_Action item:_
First find the line with "l).leadMark = false" in the entries below, then set down exactly every line through the line with "(∀ k, t.link", that line included.

--- Supplied data Enclosed Below ---

-- ==== Sys2Proof/Certificates/Slice0/Obligations.lean ====
section
/-! DEFINITION. What is claimed of the part, each as a proposition over every state that meets its premises. -/

open Sys2Proof Sys2Proof.Machine

/-! ### The queue of commands, power-up, and every command -/

/-- A step is the command at the front of the queue, run with the queue's rest; with none waiting the part idles
(DESIGN CHOICE, notes/assumptions/4.md). -/
def Obligations.StepTakesTheFirstCommand : Prop :=
  (∀ (c : Instr) (s : State), step { s with pending := c :: s.pending } = exec c s) ∧
    ∀ s : State, s.pending = [] → step s = .next s

/-- Chapter 95: every command, in every state, answers a next state, and leaves the commands that wait as they are
(DESIGN CHOICE, notes/assumptions/4.md). -/
def Obligations.EveryCommandAnswersANextState : Prop :=
  ∀ (c : Instr) (s : State), ∃ t, exec c s = .next t ∧ t.pending = s.pending

/-- R21, R46, R61, R81, R96, R124, R137, R149, R182: the values after power-up. The last clause, on the microsecond
counter, the levels of the input lines and the queue of commands, is the model's choice (notes/assumptions/8.md,
9.md). -/
def Obligations.PowerUpGivesTheResetValues : Prop :=
  ∀ s : State, ∃ t, exec .powerUp s = .next t
    ∧ t.ltk = { loop := .unsynced, q := 0, movement := false, lastPitch := none, history := [], stall := none,
                slips := 0, resyncRequired := false, resyncPending := false, armed := true, windowOpen := false,
                recount := 0, overspeedArmed := true, revolution := 0 }
    ∧ t.tmap = [] ∧ t.csm = { fRev := 0, fPrev := 0 } ∧ t.pst.geometry = none
    ∧ t.eal.rotation = [] ∧ t.eal.position = 0
    ∧ (∀ l, t.share l = { reload := 1024, counter := 1024, outstanding := 0 })
    ∧ (∀ i, t.profile i = { tXfer := 800000, vB := 1500, guard := 2, holdClearMs := 2000, minLength := 50, cap := 2,
                            mode := .fixed, fixed := 8, iMin := 2, iMax := 60 })
    ∧ (∀ l, (t.lane l).mode = .absent ∧ (t.lane l).state = .absent ∧ (t.lane l).records = []
        ∧ (t.lane l).tickets = [] ∧ (t.lane l).inflight = [] ∧ (t.lane l).pausePending = false
        ∧ (t.lane l).overfillPending = false ∧ (t.lane l).overfillDue = false ∧ (t.lane l).leadMark = false
        ∧ (t.lane l).profile = 0 ∧ (t.lane l).copy = t.profile 0 ∧ (t.lane l).adoptPending = false
        ∧ (t.lane l).counters = { noReads := 0, glitches := 0, launches := 0, missed := 0, early := 0, idleBeats := 0 }
        ∧ (t.lane l).launchesRev = 0 ∧ (t.lane l).beltTime = 0
        ∧ (t.lane l).waitBelt = false ∧ (t.lane l).feedPermit = false)
    ∧ (∀ l, (t.paceOf l).beat = 0 ∧ (t.paceOf l).active = 8 ∧ (t.paceOf l).pending = 8 ∧ (t.paceOf l).cue = .dark
        ∧ (t.paceOf l).lamp = .off)
    ∧ (∀ k, t.link k = { planner := false, discharge := false, window := none, live := none, receiver := .hunting,
                         queue := [], overflow := false, frameErrors := 0, overruns := 0 })
    ∧ t.micros = 0 ∧ t.lines = s.lines ∧ t.pending = s.pending

/-- The state after reset meets every invariant below. -/
def Obligations.ResetMeetsTheInvariants : Prop :=
  QueuesBounded State.reset ∧ ListsBounded State.reset ∧ EarmarksCounted State.reset ∧ QuotasBounded State.reset
    ∧ ProfilesInForce State.reset ∧ LoopSound State.reset ∧ BindingsSound State.reset ∧ LanesShown State.reset

/-! ### Invariants that every step keeps -/

/-- R171: a transmit queue never holds more than 40 entries, of which at most 32 are notices. -/
def Obligations.StepKeepsTheQueuesBounded : Prop :=
  ∀ s t : State, QueuesBounded s → step s = .next t → QueuesBounded t

/-- R68, R73, R103: no lane's parcel list, pending ticket list or in-flight list grows past its places. -/
def Obligations.StepKeepsTheListsBounded : Prop :=
  ∀ s t : State, ListsBounded s → step s = .next t → ListsBounded t

/-- R10, R131: every lane's outstanding count is the number of trays earmarked to it, and the map holds no earmark
while the loop is not RUNNING. -/
def Obligations.StepKeepsTheEarmarksCounted : Prop :=
  ∀ s t : State, EarmarksCounted s → step s = .next t → EarmarksCounted t

/-- R124, R125, R129, R137, R149, R153: quotas, the rotation list, the stored profiles, the active copies and the
pace intervals stay within their ranges, and a copy is its bound record while adoption pending is clear. -/
def Obligations.StepKeepsTheSettingsInRange : Prop :=
  ∀ s t : State, QuotasBounded s ∧ ProfilesInForce s → step s = .next t → QuotasBounded t ∧ ProfilesInForce t

/-- R2, R5, R18, R46, R158: the geometry in force is in range, the map has an entry for every tray, Q stays on the
ring, the history holds at most four intervals, and a second marker failure leaves the loop UNSYNCED. -/
def Obligations.StepKeepsTheLoopSound : Prop :=
  ∀ s t : State, LoopSound s → step s = .next t → LoopSound t

/-- R165, R169: PLANNER and DISCHARGE each have at most one holder, windows share no lane, and a live timer runs
exactly while its link holds a role. -/
def Obligations.StepKeepsTheBindingsSound : Prop :=
  ∀ s t : State, BindingsSound s → step s = .next t → BindingsSound t

/-- R62, R96, R114, R137 to R139, R156: mode and state are ABSENT together, an ABSENT lane holds nothing and has no
adoption pending (that it has none when it enters ABSENT is notes/assumptions/17.md), a pause is pending
in COMMITTED and RELEASING alone, and every cue is the one its row gives. -/
def Obligations.StepKeepsTheLanesShown : Prop :=
  ∀ s t : State, LanesShown s → step s = .next t → LanesShown t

--- End of Enclosed Supplied data ---

_Written answer:_
        ∧ (t.lane l).overfillPending = false ∧ (t.lane l).overfillDue = false ∧ (t.lane l).leadMark = false
        ∧ (t.lane l).profile = 0 ∧ (t.lane l).copy = t.profile 0 ∧ (t.lane l).adoptPending = false
        ∧ (t.lane l).counters = { noReads := 0, glitches := 0, launches := 0, missed := 0, early := 0, idleBeats := 0 }
        ∧ (t.lane l).launchesRev = 0 ∧ (t.lane l).beltTime = 0
        ∧ (t.lane l).waitBelt = false ∧ (t.lane l).feedPermit = false)
    ∧ (∀ l, (t.paceOf l).beat = 0 ∧ (t.paceOf l).active = 8 ∧ (t.paceOf l).pending = 8 ∧ (t.paceOf l).cue = .dark
        ∧ (t.paceOf l).lamp = .off)
    ∧ (∀ k, t.link k = { planner := false, discharge := false, window := none, live := none, receiver := .hunting,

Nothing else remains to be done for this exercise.